13. The device of claim 12 wherein the laterally extending switch actuator is a C-shaped bend in the plunger.
14. The device of claim 13 wherein the electromechanical actuator is a motor that is mounted to the oven at the rear of the oven.
15. The device of claim 12 wherein the plunger is a rod extending from the front of the oven to a position proximate the rear of the oven and the C-shaped bend is a bend in the rod.
16. An oven lock mechanism for an oven having a front opening oven compartment having a back wall and side walls, a top frame wall disposed above the oven compartment and having a central portion displaced from the side walls and a door configured to close the oven compartment by pivoting from an open to a closed position, the lock mechanism comprising:
a front mounting plate portion mounted to the center portion of the top frame wall;
a rear mounting plate portion mounted to the back wall of the oven compartment;
a latch pivotally mounted to the front mounting plate and comprising a latch hook extending forwardly beyond the top frame wall, the latch being configured to pivot between a latched position wherein the latch hook engages and inhibits pivotal movement of the door and an unlatched position wherein the latch does not inhibit pivotal movement of the door;
a motor coupled to the latch to move the same between the latched and unlatched positions when driven;
a switch configured to enable the motor to be driven when in a first state and disable the motor from being driven when in a second state, the switch being mounted to the rear mounting plate portion; and
a switch actuating mechanism laterally offset from the switch, the switch actuating mechanism including an engagement portion mounted for movement relative to the front mounting plate portion and configured to engage and be moved by the door during pivotal movement of the door and an actuator portion coupled to the engagement portion and configured with a laterally extending portion to change the state of the switch from the second state to the first state in response to movement of the engagement portion;
a stop located between the engagement portion and the actuator portion;
a spring seat positioned between the stop and the actuator portion;
a spring between the spring seat and the actuator portion, the spring at one end being operatively supported by a portion of the mounting plate and contacting the spring seat at another end, and arranged so the spring is selectively compressed by the spring seat as the engagement portion is pushed by the door during closure of the oven door and the spring seat is stopped by the stop as the seat is pushed by restorative force stored during compression of the spring; and
the laterally extending portion changes the state of the switch in response to movement of the engagement portion.
17. The device of claim 16 wherein the front mounting plate portion and rear mounting plate portion are part of a monolithic mounting plate.
18. The device of claim 16 wherein the engagement portion and the actuator portion are formed from a monolithic actuator rod.
19. The device of claim 18 wherein the laterally extending portion is a C-shaped bend in the monolithic actuator rod.
20. The device of claim 19 wherein the engagement portion engages a central portion of the top of the oven door during closure of the door.
Description
CROSS REFERENCE

Cross reference is made to co-pending U.S. patent application Ser. No. 10/877,151, entitled Motorized Oven Door Lock with Pull-In Capabilities by Harry I. Courter, Matthew L. Kemp and Tracy J. Talley, which is assigned to the same assignee as the present invention, and which is filed concurrently herewith, the disclosure of which is hereby totally incorporated by reference in its entirety.

BACKGROUND AND SUMMARY

This invention relates generally to self-cleaning oven door locks and more particularly to door locks wherein the act of closing the oven door actuates a switch the actuator of which is centrally located relative to the front of the oven frame.

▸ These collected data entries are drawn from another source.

def fldsACD0 : List Fld :=
  [F.ACD_CFG_KIND, F.ACD_CFG_SLAVE, F.ACD_CFG_MKIND, F.ACD_CFG_MASTER,
   F.ACD_CFG_SYNC, F.ACD_CFG_TABLE, F.ACD_CFG_CYCLIC, F.ACD_CFG_ENG_MODE,
   F.ACD_CFG_DIS_MODE, F.ACD_CTL_ENGAGE, F.ACD_CTL_DISENGAGE, F.ACD_STATUS_STATE,
   F.ACD_STATUS_OVER_V, F.ACD_STATUS_OVER_A, F.ACD_STATUS_LAG, F.ACD_STATUS_REFUSED,
   F.ACD_NUM_VAL, F.ACD_DEN_VAL, F.ACD_OFS_L_VAL, F.ACD_OFS_H_VAL,
   F.ACD_CSCALE_VAL, F.ACD_MC_L_VAL, F.ACD_MC_H_VAL, F.ACD_CLEN_VAL]
def fldsACD1 : List Fld :=
  [F.ACD_EPOS_L_VAL, F.ACD_EPOS_H_VAL, F.ACD_DPOS_L_VAL, F.ACD_DPOS_H_VAL,
   F.ACD_ENG_V_VAL, F.ACD_ENG_A_VAL, F.ACD_ENG_J_VAL, F.ACD_SH_TGT_VAL,
   F.ACD_SH_RATE_VAL, F.ACD_LAW_L_VAL, F.ACD_LAW_H_VAL]
/-- Every field of block ACD. -/
def fldsACD : List Fld := fldsACD0 ++ fldsACD1

def fldsPTH0 : List Fld :=
  [F.PTH_CFG_NAX_M1, F.PTH_CFG_AX0, F.PTH_CFG_AX1, F.PTH_CFG_AX2,
   F.PTH_CFG_AX3, F.PTH_CTL_START, F.PTH_CTL_HOLD, F.PTH_CTL_RESUME,
   F.PTH_CTL_STOP, F.PTH_CTL_ABORT, F.PTH_CTL_PUSH, F.PTH_CTL_FLUSH,
   F.PTH_STATUS_STATE, F.PTH_STATUS_LEVEL, F.PTH_STATUS_FULL, F.PTH_STATUS_STARVED,
   F.PTH_STATUS_ARC_BAD, F.PTH_STATUS_PAUSED, F.PTH_STATUS_REFUSED, F.PTH_STATUS_TAG_NOW,
   F.PTH_VP_VAL, F.PTH_AP_VAL, F.PTH_JP_VAL, F.PTH_QDP_VAL]
def fldsPTH1 : List Fld :=
  [F.PTH_QJP_VAL, F.PTH_OVR_VAL, F.PTH_ARC_TOL_VAL, F.PTH_SEG_TYPE,
   F.PTH_SEG_PA, F.PTH_SEG_PB, F.PTH_SEG_END_V, F.PTH_SEG_TAG,
   F.PTH_END_L_VAL, F.PTH_END_H_VAL, F.PTH_CA_L_VAL, F.PTH_CA_H_VAL,
   F.PTH_CB_L_VAL, F.PTH_CB_H_VAL, F.PTH_S_REM_VAL]
/-- Every field of block PTH. -/
def fldsPTH : List Fld := fldsPTH0 ++ fldsPTH1

def fldsSCH0 : List Fld :=
  [F.SCH_CFG_GRACE, F.SCH_SUMMARY_ARMED, F.SCH_SUMMARY_LATES, F.SCH_SUMMARY_EXPIRIES,
   F.SCH_TIME_L_VAL, F.SCH_TIME_H_VAL, F.SCH_ACT_KIND, F.SCH_ACT_SUB,
   F.SCH_ACT_INST, F.SCH_ACT_WAKE, F.SCH_ARG_VAL, F.SCH_PERIOD_VAL,
   F.SCH_CTL_ARM, F.SCH_CTL_CANCEL, F.SCH_STAT_STATE, F.SCH_STAT_LATE,
   F.SCH_STAT_SKIPS, F.SCH_STAT_FIRES, F.SCH_LAST_VAL]
/-- Every field of block SCH. -/
def fldsSCH : List Fld := fldsSCH0

def fldsEDG0 : List Fld :=
  [F.EDG_STATUS_CAL_VALID, F.EDG_STATUS_CAL_FAIL, F.EDG_STATUS_XCLR_REFUSED, F.EDG_STATUS_OWN_OK,
   F.EDG_STATUS_RUN_EN, F.EDG_CAL_RESID, F.EDG_CAL_TAPS_MIN, F.EDG_CAL_TAPS_MAX,
   F.EDG_CAL_PASSES, F.EDG_XLIVE_LIVE, F.EDG_XLATCH_LATCH, F.EDG_TRIPX_EN,
   F.EDG_TRIPX_POL, F.EDG_TRIPX_FILT, F.EDG_TRIPX_BLANK_EN, F.EDG_TRIPX_BLANK_AUX,
   F.EDG_AUX_EN, F.EDG_AUX_CH, F.EDG_AUX_LEVEL, F.EDG_AUX_ON_VAL,
   F.EDG_AUX_OFF_VAL, F.EDG_CH_LOCK_M, F.EDG_CH_LOCK_K, F.EDG_CH_UPD_N]
def fldsEDG1 : List Fld :=
  [F.EDG_PHASE_PHASE, F.EDG_PER_P, F.EDG_PER_REM, F.EDG_DT_DTIME,
   F.EDG_DT_MINPW, F.EDG_TCFG_ACTION, F.EDG_TCFG_OC_EN, F.EDG_TCFG_GROUP,
   F.EDG_TCFG_BLANK_EN, F.EDG_TCFG_BLANK_AUX, F.EDG_TCFG_MSRC, F.EDG_TCFG_REENTRY,
   F.EDG_TCFG_STOG, F.EDG_TCFG_MM, F.EDG_XMASK_MASK, F.EDG_MDLY_DLY,
   F.EDG_MTAB_LO_E0, F.EDG_MTAB_LO_E1, F.EDG_MTAB_LO_E2, F.EDG_MTAB_LO_E3,
   F.EDG_MTAB_HI_E0, F.EDG_MTAB_HI_E1, F.EDG_MTAB_HI_E2, F.EDG_MTAB_HI_E3]
def fldsEDG2 : List Fld :=
  [F.EDG_CST_TRIPPED, F.EDG_CST_DEFER, F.EDG_CST_OVERLAP, F.EDG_CST_MINPW_HIT,
   F.EDG_CST_NOSET, F.EDG_CST_OVERWRITE, F.EDG_CST_CLR_REFUSED, F.EDG_CST_MIDX,
   F.EDG_CST_MPEND, F.EDG_CST_LEVEL, F.EDG_CST_HIZ, F.EDG_TLATCH_OC,
   F.EDG_TLATCH_GRP, F.EDG_TLATCH_STO, F.EDG_TLATCH_EXT, F.EDG_CCNT_DEFERS,
   F.EDG_CCNT_MINPWS, F.EDG_ACT_VAL, F.EDG_SHD_VAL, F.EDG_SHD_GO_GO]
/-- Every field of block EDG. -/
def fldsEDG : List Fld := fldsEDG0 ++ fldsEDG1 ++ fldsEDG2
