-- ==== Sys2Proof/Syntax.lean ====
section
/-! DEFINITION. Sys2Proof/Syntax.lean: the commands of the block, one constructor of `Instr` per row of
spec/opcode_table.json. The operand types are in Sys2Proof/Operand.lean; an essence is one in Machine/Parts.lean. -/

namespace Sys2Proof

open Sys2Proof.Machine
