-- ==== Sys2Proof/Machine/Ops.lean ====
section
/-! DEFINITION. Sys2Proof/Machine/Ops.lean: the named operations over registers, time, memory, events and
the power domains that every meaning is written with. -/

namespace Sys2Proof.Machine

/-- The outcome of a command. -/
abbrev Res := Host.Outcome State Fault Refusal

/-! ### The register file -/

/-- Run `f` for each of `0 … n - 1`. -/
def forN (n : Nat) (f : Nat → State → State) (s : State) : State := (List.range n).foldl (fun s i => f i s) s

/-- Run `f` for each element of a list. -/
def forL {α : Type} (l : List α) (f : α → State → State) (s : State) : State := l.foldl (fun s x => f x s) s

/-- The stored word of the register at host address `a`. -/
def rd (s : State) (a : Nat) : Word := SMap.get regReset s.regs a

/-- Store a register word. -/
def wr (s : State) (a : Nat) (v : Word) : State := { s with regs := SMap.put regReset s.regs a v }

/-- The value of a stored field. -/
def fget (s : State) (f : Fld) (i : Nat := 0) (j : Nat := 0) (k : Nat := 0) : Nat :=
  bitsOf (rd s (f.reg.at i j k)) f.lsb f.width

/-! ### Hardware sets and SYS cycles -/

/-- The SYS cycle of the present instant: 4 ns, counted from LNS 0 and not moved by its steps (log entry 69). -/
def sysCycle (s : State) : Nat := (s.tim.acc - s.tim.stepped) / 2 ^ 28

/-- Hardware sets the bits `m` of the register at `a` in the present SYS cycle (R4). -/
def hwMark (a : Nat) (m : Word) (s : State) : State :=
  let b := if s.hwCyc = sysCycle s then s.hwBits else []
  { s with hwCyc := sysCycle s, hwBits := SMap.put (fun _ => 0#32) b a (SMap.get (fun _ => 0#32) b a ||| m) }

/-- The bits of the register at `a` that hardware has set in the present SYS cycle: a clear leaves them set (R4). -/
def justSet (s : State) (a : Nat) : Word := if s.hwCyc = sysCycle s then SMap.get (fun _ => 0#32) s.hwBits a else 0#32

/-- Give a stored field a value. -/
def fset (s : State) (f : Fld) (v : Nat) (i : Nat := 0) (j : Nat := 0) (k : Nat := 0) : State :=
  wr s (f.reg.at i j k) (setBits (rd s (f.reg.at i j k)) f.lsb f.width v)

/-- Whether a stored field is not 0. -/
def flag (s : State) (f : Fld) (i : Nat := 0) (j : Nat := 0) (k : Nat := 0) : Bool := fget s f i j k != 0

/-- The value of a stored field read in two's complement. -/
def fgetInt (s : State) (f : Fld) (i : Nat := 0) (j : Nat := 0) (k : Nat := 0) : Int := sgn f.width (fget s f i j k)

/-- Bit `b` of a stored field. -/
def fbit (s : State) (f : Fld) (b : Nat) (i : Nat := 0) (j : Nat := 0) (k : Nat := 0) : Bool := (fget s f i j k).testBit b

/-- A number with bit `b` set to `v`. -/
def putBit (w b : Nat) (v : Bool) : Nat := if w.testBit b = v then w else if v then w + 2 ^ b else w - 2 ^ b

/-- Set bit `b` of a stored field to `v`. -/
def fsetBit (s : State) (f : Fld) (b : Nat) (v : Bool) (i : Nat := 0) (j : Nat := 0) (k : Nat := 0) : State :=
  let w := fget s f i j k
  fset s f (putBit w b v) i j k
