/-- R199, R200: unit `u` fires with the stamp `st`, its source now at `pos`. -/
def cmpFire (u st : Nat) (pos : Int) (s : State) : State :=
  let x := s.cmpU u
  let cfg := fun lsb w => bitsOf x.cfg lsb w
  let v := cmpV s u
  let s := bump (raiseFlag s F.FBK_CMP_STATUS_FIRED u) F.FBK_CMP_STATUS_COUNT 1 u
  let s := trigNote 4 (nearStamp s st) (fun c => fget s F.ACQ_TCN_CFG_IDX c == u) (fset s F.FBK_CMP_FIRE_STAMP_T st u)
  let s := fset s F.FBK_CMP_STATUS_LEVEL (if cfg 12 1 = 1 then 1 - fget s F.FBK_CMP_STATUS_LEVEL u else 1) u
  let s := if cfg 13 1 = 1 then raise blkFBK 0x20 u st (unsgn 32 v) s else s
  let s := setCmp s u { x with late := false }
  if cfg 10 1 = 1 ∧ cfg 8 2 ≠ 3 then
    let dir := cfg 8 2
    let sgnd : Int := if dir = 1 then x.step else -(x.step : Int)
    let v1 := v + sgnd
    let k := cmpSkips dir x.step pos v1
    let s := setCmpV u (v1 + sgnd * k) s
    if k = 0 then s else raise blkFBK 0x22 u k (unsgn 32 (v1 + sgnd * k)) (raiseFlag s F.FBK_CMP_STATUS_SKIP u)
  else fset s F.FBK_CMP_STATUS_ARMED 0 u

/-- R197: whether a move of the position from `old` to `new` crosses V. -/
def cmpCrossed (dir : Nat) (old new v : Int) : Bool :=
  ((dir == 1 || dir == 3) && decide (old < v) && decide (v ≤ new)) ||
    ((dir == 2 || dir == 3) && decide (new ≤ v) && decide (v < old))

/-- A position update of source `i`: every armed unit on it that is crossed fires (R197). -/
def cmpUpdate (i st : Nat) (old new : Int) (s : State) : State :=
  forN 64 (fun u s =>
    let x := s.cmpU u
    if flag s F.FBK_CMP_STATUS_ARMED u && bitsOf x.cfg 0 7 == i && cmpCrossed (bitsOf x.cfg 8 2) old new (cmpV s u) then
      cmpFire u st new s
    else s) s

/-- R198: judge an armed unit as at an ARM write. -/
def cmpJudge (u : Nat) (s : State) : State :=
  let x := s.cmpU u
  let i := bitsOf x.cfg 0 7
  let pos := (s.source i).pos
  if srcUsed i && cmpBehind (bitsOf x.cfg 8 2) pos (cmpV s u) then
    (if bitsOf x.cfg 11 1 = 1 then setCmp s u { x with late := true }
     else raise blkFBK 0x21 u (unsgn 32 pos) (unsgn 32 (cmpV s u)) (raiseFlag s F.FBK_CMP_STATUS_BEHIND u))
  else setCmp s u { x with late := false }

/-- R197 after a re-reference of source `i`. -/
def cmpRejudge (i : Nat) (s : State) : State :=
  forN 64 (fun u s => if flag s F.FBK_CMP_STATUS_ARMED u && bitsOf (s.cmpU u).cfg 0 7 == i then cmpJudge u s else s) s

/-! ### Errors, limits and references -/

/-- R182: an error of kind `kind`. -/
def srcError (i kind : Nat) (s : State) : State :=
  let n := fget s F.FBK_HALL_ERRCNT_COUNT i
  let pos := unsgn 32 (s.source i).pos
  let s := raiseFlag s F.FBK_HALL_STATUS_ERR i
  let s := bump (bump s F.FBK_HALL_ERRCNT_COUNT 1 i) F.FBK_HALL_ERRCNT_TOTAL 1 i
  let s := modSrc s i (fun x => { x with now := putBit x.now 3 true, good := 0 })
  let s := if n = 0 then raise blkFBK 0x01 i kind pos s else s
  if fget s F.FBK_HALL_ERRCNT_ERR_MAX i ≤ fget s F.FBK_HALL_ERRCNT_COUNT i ∧ !flag s F.FBK_HALL_STATUS_LOST i then
    raise blkFBK 0x02 i (fget s F.FBK_HALL_ERRCNT_COUNT i) pos (raiseFlag s F.FBK_HALL_STATUS_LOST i)
  else s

The walls of the cooking chamber of conventional gas or electric ovens collect deposits from items cooked in the oven. Modern self-cleaning ovens reduce these deposits to dust with high heat when a self-cleaning cycle is initiated by a user. This cleaning method is commonly known as pyrolytic cleaning. The high temperature used for pyrolytic cleaning poses a hazard if the oven door is opened during the cleaning cycle. To prevent this, an oven door lock is employed.

Many types of oven door locks have been provided that lock the oven door for a period sufficient to complete a pyrolytic cleaning cycle. Typically, such ovens include a switch actuated by closure of the oven door that energizes or enables a driver circuit for locking the oven door. Many of these door locks use electrical motors, electromechanical machines or manual manipulation of mechanisms to move a latch to a position in which the latch prevents the oven door from being opened during a self-cleaning cycle. Examples of such locks are disclosed in Eff, U.S. Pat. No. 3,569,670; Gilliom, U.S. Pat. No. 3,859,979; Drouin, U.S. Pat. No. 4,109,637; Barnett, U.S. Pat. No. 4,374,320; Genbauffe et al., U.S. Pat. No. 4,927,996 and Smith, U.S. Pat. No. 6,302,098.

Smith, U.S. Pat. No. 6,302,098 discloses an oven door latch assembly with a motor and a switch located in a rearward position and a latch mounted for pivotal and longitudinal movement between an unlatched position, a latched position and a latched and sealed or pulled-in position. Smith uses a bias spring to bias the latch toward the unlatched position. The unnumbered switch in Smith does not appear to be a switch that actuates the motor drive circuitry but rather appears to be a switch that is actuated by a cam driven by the motor. Such switches tend to provide a change of state signal to a pyrolytic oven controller indicating that the oven is currently locked.

Ovens using latching mechanisms similar to that disclosed in Smith typically include a switch that actuates the drive circuitry for the motor so that it can move the latch into the latched position only when door is closed. Thus, upon receipt of a request to initiate a cleaning cycle, the motor can rotate the latch to seal and lock the oven. Some such ovens use a switch mounted near the front of the oven with a plunger extending forwardly beyond the frame so that it can be depressed by the door during closure to actuate the drive circuitry. Such switches must be heat tolerant. Other such ovens use a switch mounted at the rear of the oven that is actuated by engagement of the door with a switch actuator extending between the switch and the front of the oven to enable the motor of the oven latch mechanism. The switch actuator in these ovens is typically mounted near the side of the oven frame to be engaged by the side of the oven door upon door closure.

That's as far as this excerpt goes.